What you have to do:
Your answer should be the lines below from the one holding "spare :: rest)" through the one holding "rw [Dst.rowInUse_assignSpare _", copied exactly and with nothing else.

Saved data entries:
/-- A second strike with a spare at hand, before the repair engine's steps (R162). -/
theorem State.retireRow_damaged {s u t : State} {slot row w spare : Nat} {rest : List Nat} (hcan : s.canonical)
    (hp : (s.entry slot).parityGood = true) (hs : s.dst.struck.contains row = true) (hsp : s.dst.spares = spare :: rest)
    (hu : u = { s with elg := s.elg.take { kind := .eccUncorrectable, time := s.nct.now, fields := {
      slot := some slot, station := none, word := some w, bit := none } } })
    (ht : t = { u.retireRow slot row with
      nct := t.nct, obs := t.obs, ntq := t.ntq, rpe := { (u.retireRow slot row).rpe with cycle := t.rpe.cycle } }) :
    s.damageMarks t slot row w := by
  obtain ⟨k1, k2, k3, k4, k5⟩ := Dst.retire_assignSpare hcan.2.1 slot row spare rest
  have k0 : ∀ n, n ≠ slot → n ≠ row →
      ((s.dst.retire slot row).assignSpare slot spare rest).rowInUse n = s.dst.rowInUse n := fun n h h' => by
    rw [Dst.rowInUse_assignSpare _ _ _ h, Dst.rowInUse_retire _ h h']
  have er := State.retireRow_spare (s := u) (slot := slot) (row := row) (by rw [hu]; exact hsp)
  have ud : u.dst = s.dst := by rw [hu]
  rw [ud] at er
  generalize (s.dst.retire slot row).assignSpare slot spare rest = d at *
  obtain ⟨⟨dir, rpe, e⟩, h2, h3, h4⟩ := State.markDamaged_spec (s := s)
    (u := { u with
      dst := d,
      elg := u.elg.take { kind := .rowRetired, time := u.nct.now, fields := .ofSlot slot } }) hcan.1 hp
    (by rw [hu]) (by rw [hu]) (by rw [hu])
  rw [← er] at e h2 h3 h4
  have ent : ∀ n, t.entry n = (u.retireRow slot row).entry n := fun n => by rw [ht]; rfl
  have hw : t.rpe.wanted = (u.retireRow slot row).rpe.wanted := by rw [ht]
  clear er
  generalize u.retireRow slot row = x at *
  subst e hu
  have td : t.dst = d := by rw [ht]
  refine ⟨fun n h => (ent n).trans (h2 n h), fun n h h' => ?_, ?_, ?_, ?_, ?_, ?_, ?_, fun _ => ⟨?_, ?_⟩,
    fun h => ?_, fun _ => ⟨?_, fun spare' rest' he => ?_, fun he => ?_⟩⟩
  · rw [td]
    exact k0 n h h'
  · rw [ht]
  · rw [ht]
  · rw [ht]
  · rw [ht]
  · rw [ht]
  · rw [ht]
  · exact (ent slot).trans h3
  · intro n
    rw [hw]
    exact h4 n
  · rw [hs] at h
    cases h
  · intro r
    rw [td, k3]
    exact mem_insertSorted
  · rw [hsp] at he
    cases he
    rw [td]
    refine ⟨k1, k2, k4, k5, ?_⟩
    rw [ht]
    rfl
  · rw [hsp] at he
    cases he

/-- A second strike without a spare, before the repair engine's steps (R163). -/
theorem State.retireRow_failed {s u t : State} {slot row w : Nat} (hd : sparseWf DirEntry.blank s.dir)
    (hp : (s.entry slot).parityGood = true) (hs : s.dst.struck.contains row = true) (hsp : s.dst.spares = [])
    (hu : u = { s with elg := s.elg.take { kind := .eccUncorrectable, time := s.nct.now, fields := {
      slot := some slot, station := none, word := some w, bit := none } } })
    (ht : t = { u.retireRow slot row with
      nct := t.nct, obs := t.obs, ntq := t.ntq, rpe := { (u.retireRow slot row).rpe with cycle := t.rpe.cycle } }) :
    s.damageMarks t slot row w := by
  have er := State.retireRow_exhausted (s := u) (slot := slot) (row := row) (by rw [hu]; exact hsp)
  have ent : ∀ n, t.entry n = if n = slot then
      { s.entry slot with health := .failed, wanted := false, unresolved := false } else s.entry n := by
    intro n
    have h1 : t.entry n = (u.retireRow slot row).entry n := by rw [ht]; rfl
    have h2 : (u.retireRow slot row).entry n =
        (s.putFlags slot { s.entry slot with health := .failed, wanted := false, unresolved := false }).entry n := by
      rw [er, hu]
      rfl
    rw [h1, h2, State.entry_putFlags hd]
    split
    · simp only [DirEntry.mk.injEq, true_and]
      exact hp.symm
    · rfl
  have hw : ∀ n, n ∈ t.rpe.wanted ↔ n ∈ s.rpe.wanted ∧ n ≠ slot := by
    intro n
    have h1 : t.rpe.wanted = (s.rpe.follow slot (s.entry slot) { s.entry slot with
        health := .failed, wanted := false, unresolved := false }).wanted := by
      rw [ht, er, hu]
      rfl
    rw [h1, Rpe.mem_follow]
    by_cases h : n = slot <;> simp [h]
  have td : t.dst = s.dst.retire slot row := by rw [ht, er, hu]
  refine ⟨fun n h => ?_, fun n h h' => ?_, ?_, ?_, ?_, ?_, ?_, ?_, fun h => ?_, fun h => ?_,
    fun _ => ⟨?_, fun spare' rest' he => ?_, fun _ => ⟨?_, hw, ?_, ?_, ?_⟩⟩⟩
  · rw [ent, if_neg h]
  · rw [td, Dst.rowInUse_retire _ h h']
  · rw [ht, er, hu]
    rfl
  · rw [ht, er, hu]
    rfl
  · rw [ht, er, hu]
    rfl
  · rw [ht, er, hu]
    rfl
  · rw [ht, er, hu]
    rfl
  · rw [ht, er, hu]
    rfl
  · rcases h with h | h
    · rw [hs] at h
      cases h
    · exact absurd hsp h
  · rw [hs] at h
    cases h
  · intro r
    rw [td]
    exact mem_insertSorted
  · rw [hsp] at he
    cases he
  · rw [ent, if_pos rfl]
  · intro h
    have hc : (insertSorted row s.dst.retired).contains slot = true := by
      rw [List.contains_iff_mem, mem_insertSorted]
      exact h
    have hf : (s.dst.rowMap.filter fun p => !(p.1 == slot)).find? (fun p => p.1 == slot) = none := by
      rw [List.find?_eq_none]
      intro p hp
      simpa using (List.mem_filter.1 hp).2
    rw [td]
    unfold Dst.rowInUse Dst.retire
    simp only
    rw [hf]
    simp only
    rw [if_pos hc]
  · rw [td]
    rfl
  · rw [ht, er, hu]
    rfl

Finished task:
    (hp : (s.entry slot).parityGood = true) (hs : s.dst.struck.contains row = true) (hsp : s.dst.spares = spare :: rest)
    (hu : u = { s with elg := s.elg.take { kind := .eccUncorrectable, time := s.nct.now, fields := {
      slot := some slot, station := none, word := some w, bit := none } } })
    (ht : t = { u.retireRow slot row with
      nct := t.nct, obs := t.obs, ntq := t.ntq, rpe := { (u.retireRow slot row).rpe with cycle := t.rpe.cycle } }) :
    s.damageMarks t slot row w := by
  obtain ⟨k1, k2, k3, k4, k5⟩ := Dst.retire_assignSpare hcan.2.1 slot row spare rest
  have k0 : ∀ n, n ≠ slot → n ≠ row →
      ((s.dst.retire slot row).assignSpare slot spare rest).rowInUse n = s.dst.rowInUse n := fun n h h' => by
    rw [Dst.rowInUse_assignSpare _ _ _ h, Dst.rowInUse_retire _ h h']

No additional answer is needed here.